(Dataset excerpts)
########################################

-- ==== Sys2Proof/Machine/Flags.lean ====
section
/-! DEFINITION. The exception register and the overflow requests (10_state.md R26, R27;
40_cycle_and_address_handling.md R130; 43_floating_point.md R209). -/

namespace Sys2Proof.Machine

/-- EX(21), the precision mode: true is low precision (43_floating_point.md R208). -/
def State.lowPrecision (s : State) : Bool := s.ex.getMsbD 0

/-- `EX(22) <- o` and `EX(23) <- c`, EX(21) unchanged. -/
def State.setEx (s : State) (o c : Bool) : State :=
  { s with ex := BitVec.ofBool s.lowPrecision ++ BitVec.ofBool o ++ BitVec.ofBool c }

/-- `EX(22:23) <- 0`, the first action of the instructions R27 lists. -/
def State.clearEx (s : State) : State := s.setEx false false

/-- `EX(22) <- 1`. -/
def State.setOverflow (s : State) : State := s.setEx true (s.ex.getMsbD 2)

/-- Integer overflow: `pend(1)` and `EX(22) <- 1` (60_exceptions.md R368). -/
def State.integerOverflow (s : State) : State := s.setOverflow.pend 1

/-- Floating-point overflow or underflow: `pend(2)` and `EX(22) <- 1` (R369). -/
def State.floatingOverflow (s : State) : State := s.setOverflow.pend 2

/-! ## The 25-bit adder -/

/-- `add25(a, b, cin)`: the sum modulo 2**25, and the carry out of bit 0 into bit -1 (00_scope.md R15). -/
def add25 (a b : BitVec 25) (cin : Bool) : BitVec 25 × Bool :=
  (a + b + BitVec.ofNat 25 cin.toNat, decide (2 ^ 24 ≤ a.toNat % 2 ^ 24 + b.toNat % 2 ^ 24 + cin.toNat))

/-- `IntAdd` (R130): x + y + cin. -/
def intAdd (x y : Word) (cin : Bool) : BitVec 25 × Bool :=
  add25 (x.signExtend 25) (y.signExtend 25) cin

/-- `IntSub` (R130): x - y - (1 - cin), one pass through the adder (90_conflicts.md C5). -/
def intSub (x y : Word) (cin : Bool) : BitVec 25 × Bool :=
  add25 (x.signExtend 25) (~~~(y.signExtend 25)) cin

/-- `r(0:23)`, what the register receives. -/
def sum24 (r : BitVec 25) : Word := r.extractLsb' 0 24

/-- `TestInteger(r, c)` (R130): overflow if bits -1 and 0 differ, `EX(23) <- c`. -/
def State.testInteger (s : State) (r : BitVec 25) (c : Bool) : State :=
  if r.getMsbD 0 ≠ r.getMsbD 1 then State.integerOverflow (s.setEx (s.ex.getMsbD 1) c)
  else s.setEx (s.ex.getMsbD 1) c

/-- The carry a subtraction of `y` reports in EX(23): that of the one pass, but for a plain subtraction of zero in an
installation that selects the two-pass carry (92_eei_decisions.md D23). -/
def State.reportedCarry (s : State) (y : Word) (cin c : Bool) : Bool :=
  if y = 0 ∧ cin ∧ ¬s.inst.subtractZeroCarry then false else c

/-! ## Floating-point exponents -/

/-- `SC(11) != SC(12)`: the 13-bit exponent is outside -2048 to 2047 (43_floating_point.md R206). -/
def exponentOut (sc : BitVec 13) : Bool := sc.getMsbD 0 != sc.getMsbD 1

/-- The exponent test at the end of Normalize and Round Floating (R206). -/
def State.testExponent (s : State) (sc : BitVec 13) : State :=
  if exponentOut sc then s.floatingOverflow else s

end Sys2Proof.Machine
end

########################################

The task - Make an exact transcription of all the records.

Task answer -
-- ==== Sys2Proof/Machine/Flags.lean ====
section
/-! DEFINITION. The exception register and the overflow requests (10_state.md R26, R27;
40_cycle_and_address_handling.md R130; 43_floating_point.md R209). -/

namespace Sys2Proof.Machine

/-- EX(21), the precision mode: true is low precision (43_floating_point.md R208). -/
def State.lowPrecision (s : State) : Bool := s.ex.getMsbD 0

/-- `EX(22) <- o` and `EX(23) <- c`, EX(21) unchanged. -/
def State.setEx (s : State) (o c : Bool) : State :=
  { s with ex := BitVec.ofBool s.lowPrecision ++ BitVec.ofBool o ++ BitVec.ofBool c }

/-- `EX(22:23) <- 0`, the first action of the instructions R27 lists. -/
def State.clearEx (s : State) : State := s.setEx false false

/-- `EX(22) <- 1`. -/
def State.setOverflow (s : State) : State := s.setEx true (s.ex.getMsbD 2)

/-- Integer overflow: `pend(1)` and `EX(22) <- 1` (60_exceptions.md R368). -/
def State.integerOverflow (s : State) : State := s.setOverflow.pend 1

/-- Floating-point overflow or underflow: `pend(2)` and `EX(22) <- 1` (R369). -/
def State.floatingOverflow (s : State) : State := s.setOverflow.pend 2

/-! ## The 25-bit adder -/

/-- `add25(a, b, cin)`: the sum modulo 2**25, and the carry out of bit 0 into bit -1 (00_scope.md R15). -/
def add25 (a b : BitVec 25) (cin : Bool) : BitVec 25 × Bool :=
  (a + b + BitVec.ofNat 25 cin.toNat, decide (2 ^ 24 ≤ a.toNat % 2 ^ 24 + b.toNat % 2 ^ 24 + cin.toNat))

/-- `IntAdd` (R130): x + y + cin. -/
def intAdd (x y : Word) (cin : Bool) : BitVec 25 × Bool :=
  add25 (x.signExtend 25) (y.signExtend 25) cin

/-- `IntSub` (R130): x - y - (1 - cin), one pass through the adder (90_conflicts.md C5). -/
def intSub (x y : Word) (cin : Bool) : BitVec 25 × Bool :=
  add25 (x.signExtend 25) (~~~(y.signExtend 25)) cin

/-- `r(0:23)`, what the register receives. -/
def sum24 (r : BitVec 25) : Word := r.extractLsb' 0 24

/-- `TestInteger(r, c)` (R130): overflow if bits -1 and 0 differ, `EX(23) <- c`. -/
def State.testInteger (s : State) (r : BitVec 25) (c : Bool) : State :=
  if r.getMsbD 0 ≠ r.getMsbD 1 then State.integerOverflow (s.setEx (s.ex.getMsbD 1) c)
  else s.setEx (s.ex.getMsbD 1) c

/-- The carry a subtraction of `y` reports in EX(23): that of the one pass, but for a plain subtraction of zero in an
installation that selects the two-pass carry (92_eei_decisions.md D23). -/
def State.reportedCarry (s : State) (y : Word) (cin c : Bool) : Bool :=
  if y = 0 ∧ cin ∧ ¬s.inst.subtractZeroCarry then false else c

/-! ## Floating-point exponents -/

/-- `SC(11) != SC(12)`: the 13-bit exponent is outside -2048 to 2047 (43_floating_point.md R206). -/
def exponentOut (sc : BitVec 13) : Bool := sc.getMsbD 0 != sc.getMsbD 1

/-- The exponent test at the end of Normalize and Round Floating (R206). -/
def State.testExponent (s : State) (sc : BitVec 13) : State :=
  if exponentOut sc then s.floatingOverflow else s

end Sys2Proof.Machine
end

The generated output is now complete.